The country targets to deworm over 6 million children across all the 27 counties. In Busia over 297,000 children under the age of 14 will benefit from the program.

Speaking during the NSBDP, Dr. Aman noted that children aged 2-14 years, regardless of their enrollment status, are provided with free deworming treatment by teachers at schools. Treatment is conducted in at-risk areas for two types of parasitic worm infections, soil-transmitted helminths and schistosomiasis, which are neglected tropical diseases that impede children’s health and access to education.

With 2022 marking the tenth year of deworming, the NSBDP has to date conducted a total of 9 rounds of school-based deworming treatment, reaching up to 6 million children annually across 27 counties.

“Busia was a site of ground-breaking research that informed on global and national programs on benefits of deworming school aged children. Intestinal worms are a major public health problem in Kenya. At least 6 million children are at risk of infection yearly. Worm infestation in children causes malnourishment despite being fed the correct diet,” said CAS Aman.

His sentiments were echoed by the Secretary Admiration in the ministry of Education Andrew Lukalia, Early Learning & Basic Education, at the Ministry of Education, who noted that School-based treatment gives millions of Kenyan children a worm-free childhood, with lifelong benefits for their health and livelihoods.

Lukalia added that Proper childhood nutrition lays the foundation for children to learn, thrive, and grow into healthy adults. Yet worldwide, close to 900 million children are at risk of infection with soil-transmitted worms or helminths (STH), with many at dual risk for schistosomiasis too.

“Research shows that if deworming is not done, there is up to 25 per cent absenteeism by learners, something which greatly affects their overall performance,” noted Lukalia on behalf of PS education.

The National School-Based Deworming Programme is a Kenya Vision 2030 flagship program which has provided over 53million School going children since 2012. In 2021 alone 6.4 million were treated under the program across 21 counties.

“The government remain committed as it creates in build sustainable strategy to support technical and expertise. In addition to us allocating funds for deworming, we are also going further to ensure that all the resources of the government that are directed towards procuring dewormers, go to local manufacturers,” said the Dr. Aman.
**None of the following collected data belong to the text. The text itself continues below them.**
/-- PHINIT (R119). -/
def execPhinit (rx ry : SReg) (s : State) : Answer :=
  syncIssue (fun x => { Uses.none with
      accs := x.phAccs rx .store, faults := x.sliceFaults (fun k => decide (x.s k ry < 0) || decide (x.s k ry > 9841)) .valueRange,
      more := fun s _ => x.phFaults s rx false })
    (fun x s => .ok (x.advance ((x.phPlaces s rx).foldl (fun s q => s.initPhaser q.2 (x.s q.1 ry)) s))) s

/-- The distinct places in the order of the lowest slice that names each. -/
def distinctPlaces (l : List (Nat × (Nat × Nat))) : List (Nat × Nat) :=
  l.foldl (fun ps q => if ps.contains q.2 then ps else ps ++ [q.2]) []

/-- The slices of an issue set that arrive at a place. -/
def arriving (ps : List (Nat × (Nat × Nat))) (p : Nat × Nat) : Int := (ps.filter fun q => decide (q.2 = p)).length

/-- The slices whose arrival contradicts its phaser's count (R120): where one slice's sy differs, every slice of the issue set that names
that phaser (DESIGN CHOICE, log 89). -/
def Iss.countFaults (x : Iss) (s : State) (rx ry : SReg) : List (Nat × Cause × Int) :=
  let ps := x.phPlaces s rx
  ps.flatMap fun q =>
    match s.phTeam q.2 with
    | some t =>
      let group := ps.filter fun r => decide (r.2 = q.2)
      if group.any (fun r => decide (x.s r.1 ry ≠ t.phCount q.2.2)) || decide (t.phArrived q.2.2 + arriving ps q.2 > t.phCount q.2.2)
      then sliceFault q.1 .countMismatch 0 else []
    | none => []

/-- n slices arrive at the phaser at a place (R117, R120). -/
def State.arrive (s : State) (p : Nat × Nat) (n : Int) : State :=
  (s.modTeam p.1 fun t =>
    let t := t.phName p.2
    (t.setPhWord p.2 1 (setSub 9 9 (t.phArrived p.2 + n) (t.phWord p.2 1))).phTest true p.2).freeWaiters p

/-- PHARR and PHARR.w (R120). Where sz is s0, which discards the phase written to it, a slice waits for the phase that it arrived
at (log 79). -/
def pharr (wait : Bool) (rx ry rz : SReg) (s : State) : Answer :=
  syncIssue (fun x => { Uses.none with
      accs := x.phAccs rx .rmw, dests := x.sDests rz, more := fun s _ => x.phFaults s rx true ++ x.countFaults s rx ry })
    (fun x s =>
      let ps := x.phPlaces s rx
      let phase (k : Nat) : Int := match ps.find? fun q => decide (q.1 = k) with | some q => s.phPhase q.2 | none => 0
      let s1 := x.setS rz (x.slices.map fun k => (k, phase k)) s
      let s2 := (distinctPlaces ps).foldl (fun s p => s.arrive p (arriving ps p)) s1
      let passes (q : Nat × (Nat × Nat)) : Bool := passed (s2.phPhase q.2) (phase q.1)
      let w (k : Nat) : Option Wait :=
        match ps.find? fun q => decide (q.1 = k) with
        | some q => if wait && !passes q then some (.phaser (x.s k rx) (phase k)) else none
        | none => none
      let s3 := if wait then (ps.filter passes).foldl (fun s q => s.observeAt q.2) s2 else s2
      .ok (x.waitOn w s3)) s

/-- PHARR (R120). -/
def execPharr (x y z : SReg) (s : State) : Answer := pharr false x y z s
/-- PHARR.w (R120). -/
def execPharrW (x y z : SReg) (s : State) : Answer := pharr true x y z s

/-- The expectations of PHEXP added by the slices one after another, and the slices that fail (R121). -/
def Iss.expects (x : Iss) (rx ry : SReg) (s : State) : State × List Nat :=
  (x.phPlaces s rx).foldl (fun (acc : State × List Nat) q =>
    match acc.1.phTeam q.2 with
    | some t =>
      let e := t.phExpected q.2.2 + x.s q.1 ry
      if x.s q.1 ry < 0 ∨ e > 797161 then (acc.1, acc.2 ++ [q.1])
      else
        ((acc.1.modTeam q.2.1 fun t =>
          ((t.phName q.2.2).setPhWord q.2.2 2 (setSub 14 13 e (t.phWord q.2.2 2))).phTest true q.2.2).freeWaiters q.2, acc.2)
    | none => acc) (s, [])

/-- PHEXP (R121): the slices act one after another; a trap leaves every phaser unchanged. -/
def execPhexp (rx ry : SReg) (s : State) : Answer :=
  syncIssue (fun x => { Uses.none with
      accs := x.phAccs rx .rmw,
      more := fun s _ => x.phFaults s rx true ++ (x.expects rx ry s).2.flatMap fun k => sliceFault k .phaserMalformed 0 })
    (fun x s => .ok (x.advance (x.expects rx ry s).1)) s

/-- PHWAIT (R121). -/
def execPhwait (rx ry : SReg) (s : State) : Answer :=
  syncIssue (fun x => { Uses.none with accs := x.phAccs rx .load, more := fun s _ => x.phFaults s rx true })
    (fun x s =>
      let ps := x.phPlaces s rx
      let s1 := ps.foldl (fun s q => s.modTeam q.2.1 fun t => t.phName q.2.2) s
      let passes (q : Nat × (Nat × Nat)) : Bool := passed (s.phPhase q.2) (x.s q.1 ry)
      let w (k : Nat) : Option Wait :=
        match ps.find? fun q => decide (q.1 = k) with
        | some q => if passes q then none else some (.phaser (x.s k rx) (x.s k ry))
        | none => none
      .ok (x.waitOn w ((ps.filter passes).foldl (fun s q => s.observeAt q.2) s1))) s

/-- Slices of a gang resume at their continuations after a YIELD, with their records (R121, R133, R436). -/
def State.resumeAt (s : State) (agency team gang : Nat) (cs : List (Nat × Int)) : State :=
  let ks := cs.map Prod.fst
  let dest (k : Nat) : Int := match cs.find? fun c => decide (c.1 = k) with | some c => c.2 | none => 0
  let s1 := match s.team? team with
    | some t =>
      match t.gang? gang with
      | some g => cs.foldl (fun (s : State) (c : Nat × Int) => s.emit agency t.core 0 (record 5 ((g.slot : Int) - 13) c.1 (4 :: toTrytes 4 (wrap 36 c.2)))) s
      | none => s
    | none => s
  s1.modGang team gang fun g => (g.modSlices ks fun k y => { y with wait := none, fate := .waits, pc := dest k }).regroup ks

/-- The phase that slice k names on the phaser in rx has completed (R117). -/
def Iss.phaseDone (x : Iss) (s : State) (rx ry : SReg) (k : Nat) : Bool :=
  match x.phaser s rx k with
  | .ok p => passed (s.phPhase p) (x.s k ry)
  | .error _ => true

/-- YIELD (R121). Slices that name several phasers resume together, once each has completed the phase named (log 80). -/
def execYield (rx ry rz : SReg) (s : State) : Answer :=
  syncIssue (fun x => { Uses.none with
      accs := x.phAccs rx .load, faults := x.slices.flatMap fun k => targetFaults k (x.s k rz), more := fun s _ => x.phFaults s rx true })
    (fun x s =>
      let ps := x.phPlaces s rx
      let s1 := ps.foldl (fun s q => s.modTeam q.2.1 fun t => t.phName q.2.2) s
      if x.slices.all fun k => x.phaseDone s rx ry k then
        .ok ((ps.foldl (fun s q => s.observeAt q.2) s1).resumeAt x.ctx.agency x.issue.team x.issue.gang (x.slices.map fun k => (k, x.s k rz)))
      else
        let s2 := s1.emitSched x.ctx.agency x.team x.gang 4 0
        let rest (k : Nat) (y : Slice) : Slice :=
          { y with
            wait := some (.yield (x.s k rx) (x.s k ry) (x.s k rz)),
            fate := if x.phaseDone s rx ry k then .passes else .waits }
        .ok (x.modSlices rest s2)) s

/-- The gangs of the team, live and numbered, that a set of trits names. -/
def Team.namedLive (t : Team) (set : Int) : List Nat :=
  (t.live.filter fun g => decide (g.idx < 27) && decide (tritAt g.idx set = 1)).map Gang.idx

/-- A set agrees with the participants of the phase in progress (R123). -/
def Team.barAgrees (t : Team) (gang : Nat) (set : Int) : Bool :=
  t.bar.parts.contains gang && t.bar.parts.all (fun p => decide (tritAt (p % endedMark) set = 1)) &&
    (t.namedLive set).all fun q => t.bar.parts.contains q

/-- The set that a PHASE names on the team phaser: every gang that has not ended (R125, R141). -/
def Team.phaseSet (t : Team) : Int := tritSet ((t.live.filter fun g => decide (g.idx < 27)).map Gang.idx)

/-- The phase in progress as a first BAR finds it: where gangs stand in PHASE their arrivals and their set have opened it (R144,
log 85). -/
def Team.barOpen (t : Team) : Barrier :=
  if t.bar.parts = [] && !t.arrivals.isEmpty then
    { t.bar with set := t.phaseSet, parts := t.namedLive t.phaseSet, arrived := t.arrivals.map fun a => (a.gang, a.slice) }
  else t.bar

/-- What an arrival of a gang with a set on the team phaser meets: the sets disagree, or a participant has ended (R123, R144). -/
def Team.barClash (t : Team) (gang : Nat) (set : Int) : Option Cause :=
  if t.bar.parts = [] then none
  else if !t.barAgrees gang set then some .setsDisagree
  else if t.bar.parts.any fun p => decide (p ≥ endedMark) then some .participantEnded
  else none

/-- Slices of a gang arrive on the team phaser with a set (R123). -/
def Team.barArrive (t : Team) (gang : Nat) (ks : List Nat) (set : Int) : Team :=
  let b := if t.bar.parts = [] then { t.bar with set := set, parts := t.namedLive set } else t.bar
  { t with bar := { b with arrived := b.arrived ++ ks.map fun k => (gang, k) } }.testBar

/-- The state after an arrival on the team phaser that traps (R123, R144). -/
def State.barClashed (s : State) (team : Nat) (c : Cause) : State := if c = .setsDisagree then s.modTeam team Team.disagree else s

/-- BAR (R123, R144). A slice that has ended without arriving is waited for no longer (log 81). -/
def execBar (m : MReg) (s : State) : Answer :=
  syncIssue (fun x => { Uses.none with
      faults := if hasMinus 27 (x.gang.mask m) || decide (tritAt x.issue.gang (x.gang.mask m) ≠ 1) then x.lanes.map fun l => (l, .setInvalid, 0) else [] })
    (fun x s =>
      let set := x.gang.mask m
      let t := { x.team with bar := x.team.barOpen }
      match t.barClash x.issue.gang set with
      | some c => .error (.trapWith (.of x.lanes c) (s.barClashed t.key c))
      | none =>
        let phase := t.bar.phase
        let s1 := s.modTeam t.key fun u => { u with bar := t.bar }.barArrive x.issue.gang x.slices set
        match s1.team? t.key with
        | some u => .ok (x.waitOn (fun _ => if passed u.bar.phase phase then none else some (.bar phase)) s1)
        | none => .ok s1) s

/-- The slices that the SYNCS set of a slice names. -/
def Gang.syncSet (g : Gang) (v : Int) : List Nat := if v = 0 then List.range g.slices.length else g.named v

/-- The set with which a slice arrives at SYNCS is invalid (R123). -/
def Iss.syncsInvalid (x : Iss) (r : SReg) (k : Nat) : Bool :=
  !highZero 9 (x.s k r) || hasMinus 9 (x.s k r) || x.slices.any fun j => !(x.gang.syncSet (x.s k r)).contains j

/-- What the arrival of an issue set at SYNCS meets (R123, R144): the slices whose own sets are invalid, whether another's set differs from
that of the phase, and whether a slice of it has ended. A REGANG is an arrival at an address, with which no SYNCS agrees (log 85). A
slice that had ended before the phase's first arrival counts as one that has ended (log 88). -/
structure SyncsMeets where
  parts   : List Nat
  invalid : List Nat
  differs : Bool
  ended   : Bool

/-- What the arrival of an issue set at SYNCS meets. -/
def Iss.syncsMeets (x : Iss) (r : SReg) : SyncsMeets :=
  let g := x.gang
  let bad := x.slices.filter (x.syncsInvalid r)
  let sets := (x.slices.filter fun k => !bad.contains k).map fun k => g.syncSet (x.s k r)
  let parts := if g.phaser.parts = [] then sets.headD [] else g.phaser.parts
  { parts := parts, invalid := bad, differs := decide (sets ≠ []) && (!g.regangs.isEmpty || sets.any fun q => decide (q ≠ parts)),
    ended := decide (sets ≠ []) && parts.any fun k => (g.slice k).ended }

/-- The faults of an arrival at SYNCS, by lane. -/
def SyncsMeets.faults (m : SyncsMeets) (x : Iss) : List (Nat × Cause × Int) :=
  ((lanesOf m.invalid).map fun l => (l, Cause.setInvalid, (0 : Int))) ++
    (if m.differs then x.lanes.map fun l => (l, Cause.setsDisagree, (0 : Int)) else []) ++
    (if m.ended then x.lanes.map fun l => (l, Cause.participantEnded, (0 : Int)) else [])
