/-- A job faults: its engine is frozen with its state kept, nothing of it enters S, and the fault is logged (R196, R217). -/
def State.faultJob (s : State) (j : Job) (c : Cause) (a : Int) : State :=
  let s1 := (s.modJob j fun i => { i with state := .faulted }).dropWaits (.job j.ctx j.num)
  let e : LogEntry := ⟨a, j.word, c, j.core, j.gang % 27, j.slice, 3 * j.slice, j.at_⟩
  ((s1.jobEvent j (-1)).logEvent j.ctx e (s.nameOf j.team (j.gang % 27))).haltWaiters j.ctx

/-- Who a job's accesses are made for. -/
def State.jobWho (s : State) (j : Job) (c : Context) : Who :=
  { ctx := c, team := s.team? j.team, gang := j.gang, lane := none, core := some j.core }

/-- Every tryte of an access lies in a region (R196). -/
def inRegions (rs : List (Int × Int)) (a : Int) (n : Nat) : Bool :=
  (List.range n).all fun (i : Nat) => rs.any fun r => decide (r.1 ≤ a + (i : Int)) && decide (a + (i : Int) < r.1 + r.2)

/-- The form of one side of a job's elements: trytes, whether they are bytes, alignment (R213, R215). A compress or expand card may carry any
element code; its alignment follows the code and its walk takes whole lines (DESIGN CHOICE, log 92). -/
def Job.side (j : Job) (dest : Bool) : Nat × Bool × Int :=
  let k := cardKind j.card
  if k = 2 then
    let d := cardConv j.card
    if convIn d = dest then
      let n := tyTrytes (convTy d)
      (n, false, if n % 3 = 0 then 3 else 1)
    else (convBytes (convFmt d), true, 1)
  else if k = 3 then (if dest then (3, false, 3) else (81, false, 81))
  else if k = -3 then (if dest then (81, false, 81) else (3, false, 3))
  else (elemTrytes (cardElem j.card), false, elemAlign (cardElem j.card))

/-- The trytes of one read: a byte of a binary-view page, else a word, or an element shorter than a word (R197). -/
def Job.partLen (j : Job) : Nat := let f := j.side false; if f.2.1 then 1 else if f.1 % 3 = 0 then 3 else f.1

/-- Words that the stream of a line has, by its map word (R284). -/
def lineStreamLen (map : Int) : Nat :=
  1 + ((trits 9 map).map fun t => if t = 1 then 2 else if t = -1 then 3 else 0).sum

/-- The reads that the current element needs, its index word apart. -/
def Job.reads (j : Job) : Nat :=
  if cardKind j.card = -3 then (match j.stream with | [] => 1 | m :: _ => lineStreamLen m)
  else (j.side false).1 / j.partLen

/-- The card names an index list. -/
def Job.indexed (j : Job) : Bool := decide (cardKind j.card = 1 ∨ cardKind j.card = -1)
This year, the NSBDP aims to achieve deworming across 27 counties and 112 sub counties, targeting 5.7 million children. The Ministry of Health is procuring a record 5.9 million Albendazole tablets for the treatment.

Since 2009, the program has consistently treated over 6 million children in the targeted age bracket, in both public and private primary schools and Early Childhood Development. All children in targeted areas, regardless of their enrollment status, are able to receive treatment for free. The medicines are safe, effective, and recommended by the World Health Organization.

In Kenya, school-based mass deworming has reduced school absenteeism by 25% for those in treatment schools. Furthermore, deworming has spillover effects for untreated school-age and preschool children. In Kenya, young siblings of those treated, as well as children who live nearby treatment schools but are too young to be dewormed, shows gains in cognitive development equal to half a year of schooling when evaluated ten years later.